(Extracted data entries)
-- ==== Sys2Proof/Machine/HostBus.lean ====
section
/-!
DEFINITION. The PCI Express side: function-level reset, link loss and training, PERST_N, AER errors (R32, R35, R36, R545), and BAR0 writes
(R13 to R15, R34, R37).
-/
namespace Sys2Proof.Machine

/-! ## Function-level reset and link loss (R35, R36) -/

/-- Adds 16 to a slot number: the number a command whose response an FLR discarded keeps (log 29). -/
def pastSlot (n : Nat) : Nat := n + 16

/-- Commands in DEVICE state (R35): one that has started runs on and its response is discarded, one that has not is dropped. -/
def discardRung (s : State) : State :=
  { s with
    host := { s.host with
      rung := (s.host.rung.filter (·.running)).map fun c => { c with discard := true, slot := pastSlot c.slot }
      opReq := s.host.opReq.map fun (k, t) => (pastSlot k, t)
      resetStop := s.host.resetStop.map fun (k, x) => (pastSlot k, x) }
    onyx := { s.onyx with tripSlot := s.onyx.tripSlot.map pastSlot }
    insp := { s.insp with xfer := s.insp.xfer.map fun j => { j with slot := pastSlot j.slot } }
    pg := { s.pg with resets := s.pg.resets.map fun (k, r) => (pastSlot k, r) }
    pers := { s.pers with almQueue := s.pers.almQueue.map fun r => { r with host := r.host.map pastSlot } }
    pwr := { s.pwr with target := s.pwr.target.map fun (p, k, w) => (p, k.map pastSlot, w) } }

/-- The PCI Express function, the MSI-X table, slot ownership and the event queue's indices as reset; pending vector 2 and 3 messages stay
(R35, R59). -/
def resetFunction (s : State) : State :=
  let s1 := discardRung s
  { s1 with host := { s1.host with
    busMaster := false, d3hot := false, maxPayload := 128, maxRead := 512, msixEnable := false, msixFuncMask := false, msixTable := Config.msixTableReset, pba := s1.host.pba &&& 0xC
    slotState := List.replicate 16 .host, evqHead := 0, evqTail := 0, unsig := List.replicate 16 []
    outst := s1.host.outst.filter fun o => o.evIdx.isNone } }

/-- A CG_STAGE fetch stops (R99): the object is not staged and the group keeps its state. -/
def stopStage (g : Nat) (s : State) : State :=
  match (s.cg.group g).stage with
  | some j => complete 0x0201 j.tag 0x30 0 0 0 (setGroup g (fun x => { x with stage := none }) s)
  | none => s

/-- A firmware image fetch stops. -/
def stopFwStage (s : State) : State :=
  match s.host.fwStage with
  | some (tag, _, _) => complete 0x0104 tag 0x30 0 0 0 { s with host := { s.host with fwStage := none } }
  | none => s

/-- A boot load stops. -/
def stopBootLoad (s : State) : State :=
  match s.host.bootLoad with
  | some (tag, _, _) => complete 0x0F05 tag 0x30 0 0 0 { s with host := { s.host with bootLoad := none } }
  | none => s

/-- A row-state transfer stops: a load being fetched, or a save being written. -/
def stopRowState (s : State) : State :=
  match s.scr.job with
  | some (.load _ none _ _) => rowStateFetched none s
  | some (.save tag _ _ _ at_ _ parts) =>
    if parts.length < (barOf (objsAt at_ s)).modules then s
    else complete 0x0401 tag 0x30 0 0 0 { s with scr := { s.scr with job := none } }
  | _ => s

/-- Calibration results being written stop. -/
def stopSending (s : State) : State :=
  s.cal.sending.foldl (fun s x => complete 0x0803 x.1 0x30 0 0 0 s) { s with cal := { s.cal with sending := [] } }

/-- Resistance readings being written stop. -/
def stopReadings (s : State) : State :=
  match s.fire.meas with
  | some j => if measureFull j s then endMeasure j 0x30 0 0 0 s else s
  | none => s

/-- Blocks being fetched at print time: their fetch fails (R124). -/
def stopRefetches (s : State) : State :=
  s.pg.pages.foldl (fun s p => p.blocks.zipIdx.foldl (fun s x => if x.1.dec = .refetching then blankBlock p x.2 x.1 s else s) s) s

/-- The DMA engines stop (R35, R99, R135): a command whose transfer it was completes with HW_FAULT; a computation stops and completes with
the bytes it has processed. -/
def stopDma (s : State) : State :=
  let s1 := forAll [0, 1, 2, 3] stopStage s
  let s2 : State := { s1 with pg := { s1.pg with
    descReq := [], cv := s1.pg.cv.map fun c => { c with stopped := c.stopped || c.busy.isSome } } }
  stopRefetches (stopReadings (stopSending (stopRowState (stopBootLoad (stopFwStage s2)))))

/-- What an FLR and a link loss share (R35, R36). -/
def functionReset (s : State) : State := evqRoom (stopDma (resetFunction s))

/-- FLR (R35, R65): FLR_SEEN and event 0x0104. -/
def execFlr (s : State) : Host.Outcome State Fault Refusal :=
  .next (stickEvent .flrSeen { ev := .flrDone } (functionReset s))

/-- The link goes down (R36): as for an FLR, and PCIE_LINK_DOWN sets. -/
def linkLost (s : State) : State :=
  let s1 := stickEvent .flrSeen { ev := .flrDone } (functionReset s)
  stickRec .pcieLinkDown { s1 with host := { s1.host with linkUp := false, linkInL2 := false } }

/-- PCIE_LINK_DOWN. -/
def execPcieLinkDown (s : State) : Host.Outcome State Fault Refusal := .next (if s.host.linkUp then linkLost s else s)

/-- PCIE_LINK_TRAINED (R32, R36) at a generation and width; below Gen4 x4 PCIE_LINK_DEGRADED sets. While PERST_N is low the controller is
held in reset (R545), and training begins only once the IO island is ready and the subsystem IDs are loaded (R33, R546). -/
def execPcieLinkTrained (gen : BitVec 4) (width : BitVec 5) (s : State) : Host.Outcome State Fault Refusal :=
  .next (if s.host.perstLow ∨ s.pwr.inReset ∨ !(cell s.pwr.islands 3 {}).on ∨ !s.host.idsLoaded then s else
    let s1 := { s with host := { s.host with linkUp := true, linkInL2 := false, linkGen := gen, linkWidth := width } }
    if gen.toNat < 4 ∨ width.toNat < 4 then stickRec .pcieLinkDegraded s1 else s1)

/-- PCIE_UNCORR (R65). -/
def execPcieUncorr (s : State) : Host.Outcome State Fault Refusal := .next (stickRec .pcieUncorr s)

/-- PCIE_CORR (R65). -/
def execPcieCorr (s : State) : Host.Outcome State Fault Refusal := .next (stickRec .pcieCorr s)

/-- PERST_N (R534, R536, R545): low, the controller is held in reset as for a link loss; released, WAKE_N rises, and in SLEEP the release
wakes the unit. -/
def execPerstN (low : Bool) (s : State) : Host.Outcome State Fault Refusal :=
  let s1 : State := { s with host := { s.host with perstLow := low } }
  .next (
    if low then (if s.host.linkUp ∧ s.pwr.state ≠ .sleep then linkLost s1 else s1)
    else
      let s2 : State := { s1 with pwr := { s1.pwr with wakeN := false } }
      if s.host.perstLow ∧ s.pwr.state = .sleep then wake 4 s2 else s2)

/-! ## Plain registers (R14, R15, R38, R45, R61, R63, R111, R132, R279, R522) -/

/-- Writes the host interface's registers that only hold a value. -/
def setHost (f : HostIf → HostIf) (s : State) : State := { s with host := f s.host }

/-- Writable bits of a word of an MSI-X table entry: address, upper address, data, vector control. -/
def msixMask (i : Nat) : Word := if i = 0 then 0xFFFFFFFC else if i = 3 then 1 else 0xFFFFFFFF

/-- A write of a word of the MSI-X table; messages that are open now are sent (R59). -/
def msixWrite (i : Nat) (v : Word) (s : State) : State :=
  let s1 := setHost (fun h => { h with msixTable := upd h.msixTable i fun _ => v &&& msixMask (i % 4) }) s
  s1.withLog s1.log.flush

/-- A write of a register of the sticky block, at 0x10 × n + reg: W1C, mask, or read-only. -/
def stickyWrite (n reg : Nat) (v : Word) (s : State) : State :=
  if n = 0 then s
  else if reg = 0 then s.withLog (s.log.stkClear n v)
  else if reg = 4 then setHost (fun h => { h with stkMask := upd h.stkMask n fun _ => v }) s
  else s

/-- A write of a register of the doorbell and queue control block. -/
def controlWrite (reg : Nat) (v : Word) (s : State) : State :=
  if reg = 0x04 then doorbell (v.setWidth 16) s
  else if reg = 0x08 then respAck (v.setWidth 16) s
  else if reg = 0x10 then setHost (fun h => { h with respIrqEn := flag v 0 }) s
  else if reg = 0x24 then evqTail v s
  else if reg = 0x28 then setHost (fun h => { h with evqLost := v }) s
  else if reg = 0x2C then setHost (fun h => { h with
    minSeverity := v.setWidth 3, coalesceCount := (v >>> 8).setWidth 8, coalesceTime := (v >>> 16).setWidth 16 }) s
  else if 0x40 ≤ reg ∧ reg < 0x60 then setHost (fun h => { h with vecMap := upd h.vecMap ((reg - 0x40) / 4) fun _ => v &&& 0x3FF }) s
  else if 0x80 ≤ reg ∧ reg < 0xC0 ∧ reg % 16 = 0 then ringProd ((reg - 0x80) / 16) v s
  else if reg = 0xE4 then { s with insp := { s.insp with stats := { s.insp.stats with cons := v } } }
  else if reg = 0xEC then { s with insp := { s.insp with qual := { s.insp.qual with cons := v } } }
  else s

/-- CV_CTRL (R132). -/
def CvCtx.control (v : Word) (c : CvCtx) : CvCtx :=
  { c with width := fld v 0 7, refin := flag v 8, refout := flag v 9, tagBytes := fld v 16 4 }

/-- A write of a one-word register of context k. -/
def cvRegWrite (k reg : Nat) (v : Word) (s : State) : State :=
  if reg = 0x00 then cvWrite k false (CvCtx.control v) s
  else if reg = 0x28 then cvWrite k true CvCtx.start s
  else if reg = 0x40 then cvWrite k true (fun c => c.feed (bytesLE 4 v.toNat)) s
  else if reg = 0x50 then cvWrite k true (fun c => c.feed [v.setWidth 8]) s
  else cvWrite k false id s

/-! ## 64-bit registers (R13) -/

/-- The 64-bit fields of a context that are written, by offset (R132); none: read-only. -/
def CvCtx.pairAt (c : CvCtx) (reg : Nat) : Option (Dword × (Dword → CvCtx)) :=
  if reg = 0x08 then some (c.poly, fun v => { c with poly := c.put c.poly v })
  else if reg = 0x10 then some (c.init, fun v => { c with init := c.put c.init v })
  else if reg = 0x18 then some (c.xorout, fun v => { c with xorout := c.put c.xorout v })
  else if reg = 0x20 then some (c.tag, fun v => { c with tag := v })
  else if reg = 0x30 then some (c.value, fun v => if c.disabled then c else { c with value := c.put c.value v })
  else none

/-- The offset lies in the check-value contexts. -/
def inCv (off : Nat) : Bool := decide (0x40000 ≤ off ∧ off < 0x44000)

/-- The context and register of an offset among the contexts. -/
def cvPlace (off : Nat) : Nat × Nat := ((off - 0x40000) / 4096, off % 4096)

/-- A write of the lower word of the 64-bit register at `off`: held until the upper word is written, replacing a held value. Read-only
registers ignore it; a BUSY context discards it with CV_CONFLICT (R133). -/
def lowerWrite (off : Nat) (v : Word) (s : State) : State :=
  if !inCv off then s else
    let (k, reg) := cvPlace off
    let c := s.pg.ctx k
    if c.busy.isSome then stickRec .cvConflict s
    else if reg = 0x48 then (if c.disabled then s else setHost (fun h => { h with woLow := put h.woLow off v }) s)
    else if (c.pairAt reg).isSome then setHost (fun h => { h with held64 := put h.held64 off v }) s
    else s

/-- A write of the upper word: it takes effect with the held lower word, or with the lower half as it stands. -/
def upperWrite (off : Nat) (v : Word) (s : State) : State :=
  if !inCv off then s else
    let (k, reg) := cvPlace off
    let c := s.pg.ctx k
    if c.busy.isSome then stickRec .cvConflict s
    else if reg = 0x48 then cvData64 k v s
    else match c.pairAt reg with
      | none => s
      | some (old, set_) =>
        let lo : Word := (find? s.host.held64 off).getD (old.setWidth 32)
        setHost (fun h => { h with held64 := h.held64.filter fun x => x.1 != off }) (setCtx k (fun _ => set_ (v ++ lo)) s)

/-! ## BAR0 writes (R34, R37) -/

/-- A write of the 32-bit word at an offset outside the command slots, under its register's access code: read-only and reserved space
ignores it. -/
def bar0Write (off : Nat) (v : Word) (s : State) : State :=
  if isPair off then lowerWrite off v s
  else if 4 ≤ off ∧ isPair (off - 4) then upperWrite (off - 4) v s
  else if off = 0x2C then wdogRestart s
  else if off = 0x30 then hostWdogCfg v s
  else if off = 0x34 then setHost (fun h => { h with scratch := v }) s
  else if 0x1000 ≤ off ∧ off < 0x1100 then stickyWrite ((off - 0x1000) / 16) (off % 16) v s
  else if 0x1800 ≤ off ∧ off < 0x1900 then msixWrite ((off - 0x1800) / 4) v s
  else if 0x1F000 ≤ off ∧ off < 0x20000 then controlWrite (off - 0x1F000) v s
  else if off = 0x20000 then { s with pers := { s.pers with almCursor := v } }
  else if 0x30000 ≤ off ∧ off < 0x31000 then prfWrite ((off - 0x30000) / 4) v s
  else if inCv off then cvRegWrite (cvPlace off).1 (cvPlace off).2 v s
  else s

/-- Stores the enabled bytes of a write into one command slot, `i` being the first one's place in it. -/
def patchEnabled (i : Int) (bytes : List (Option Byte)) (ws : List Word) : List Word :=
  bytesToWords ((wordBytes ws).zipIdx.map fun (b, j) =>
    if i ≤ j ∧ (j : Int) < i + bytes.length then ((cell bytes (j - i).toNat none).getD b) else b) 0 ws.length

/-- A write to the command slots, of any size and byte enables (R34, R47). -/
def slotsWrite (off : Nat) (bytes : List (Option Byte)) (s : State) : State :=
  forAll (List.range 16) (fun k s =>
    let i : Int := (off : Int) - (0x10000 + 256 * k : Nat)
    if i ≥ 256 ∨ i + bytes.length ≤ 0 then s
    else if cell s.host.slotState k .host = .device then stickRec .slotWriteWhileOwned s
    else setHost (fun h => { h with cmdSlots := upd h.cmdSlots k (patchEnabled i bytes) }) s) s

/-- REGISTER_WRITE (R14, R15, R34, R37): a BAR0 write at an offset, each byte none where its byte enable is clear. -/
def execRegisterWrite (off : Fin 0x100000) (bytes : List (Option Byte)) (s : State) : Host.Outcome State Fault Refusal :=
  let o : Nat := off
  let bs := bytes.filterMap id
  let word := fun i => w32 (le32 bs i)
  .next (
    if 0x10000 ≤ o ∧ o < 0x11000 then slotsWrite o bytes s
    else if bs.length ≠ bytes.length ∨ !(bytes.length == 4 || bytes.length == 8) ∨ o % bytes.length ≠ 0 then stickRec .barPartialWrite s
    else if bytes.length = 4 then bar0Write o (word 0) s
    else bar0Write (o + 4) (word 4) (bar0Write o (word 0) s))

/-- REG64_LOWER_WRITE (R13): a write of the word at `reg`, the lower word of a 64-bit register; no effect where no such register lies there. -/
def execReg64LowerWrite (reg : Fin 0x100000) (v : Word) (s : State) : Host.Outcome State Fault Refusal :=
  .next (if isPair reg then lowerWrite reg v s else s)

/-- REG64_UPPER_WRITE (R13): a write of the upper word of the 64-bit register at `reg`. -/
def execReg64UpperWrite (reg : Fin 0x100000) (v : Word) (s : State) : Host.Outcome State Fault Refusal :=
  .next (if isPair reg then upperWrite reg v s else s)

end Sys2Proof.Machine
end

> TASK INSTRUCTIONS
The lines above from the one with "let o : Nat := off" through the one with "else bar0Write (o" are to be duplicated exactly, ends included, with nothing added.

> WRITTEN SOLUTION
  let o : Nat := off
  let bs := bytes.filterMap id
  let word := fun i => w32 (le32 bs i)
  .next (
    if 0x10000 ≤ o ∧ o < 0x11000 then slotsWrite o bytes s
    else if bs.length ≠ bytes.length ∨ !(bytes.length == 4 || bytes.length == 8) ∨ o % bytes.length ≠ 0 then stickRec .barPartialWrite s
    else if bytes.length = 4 then bar0Write o (word 0) s
    else bar0Write (o + 4) (word 4) (bar0Write o (word 0) s))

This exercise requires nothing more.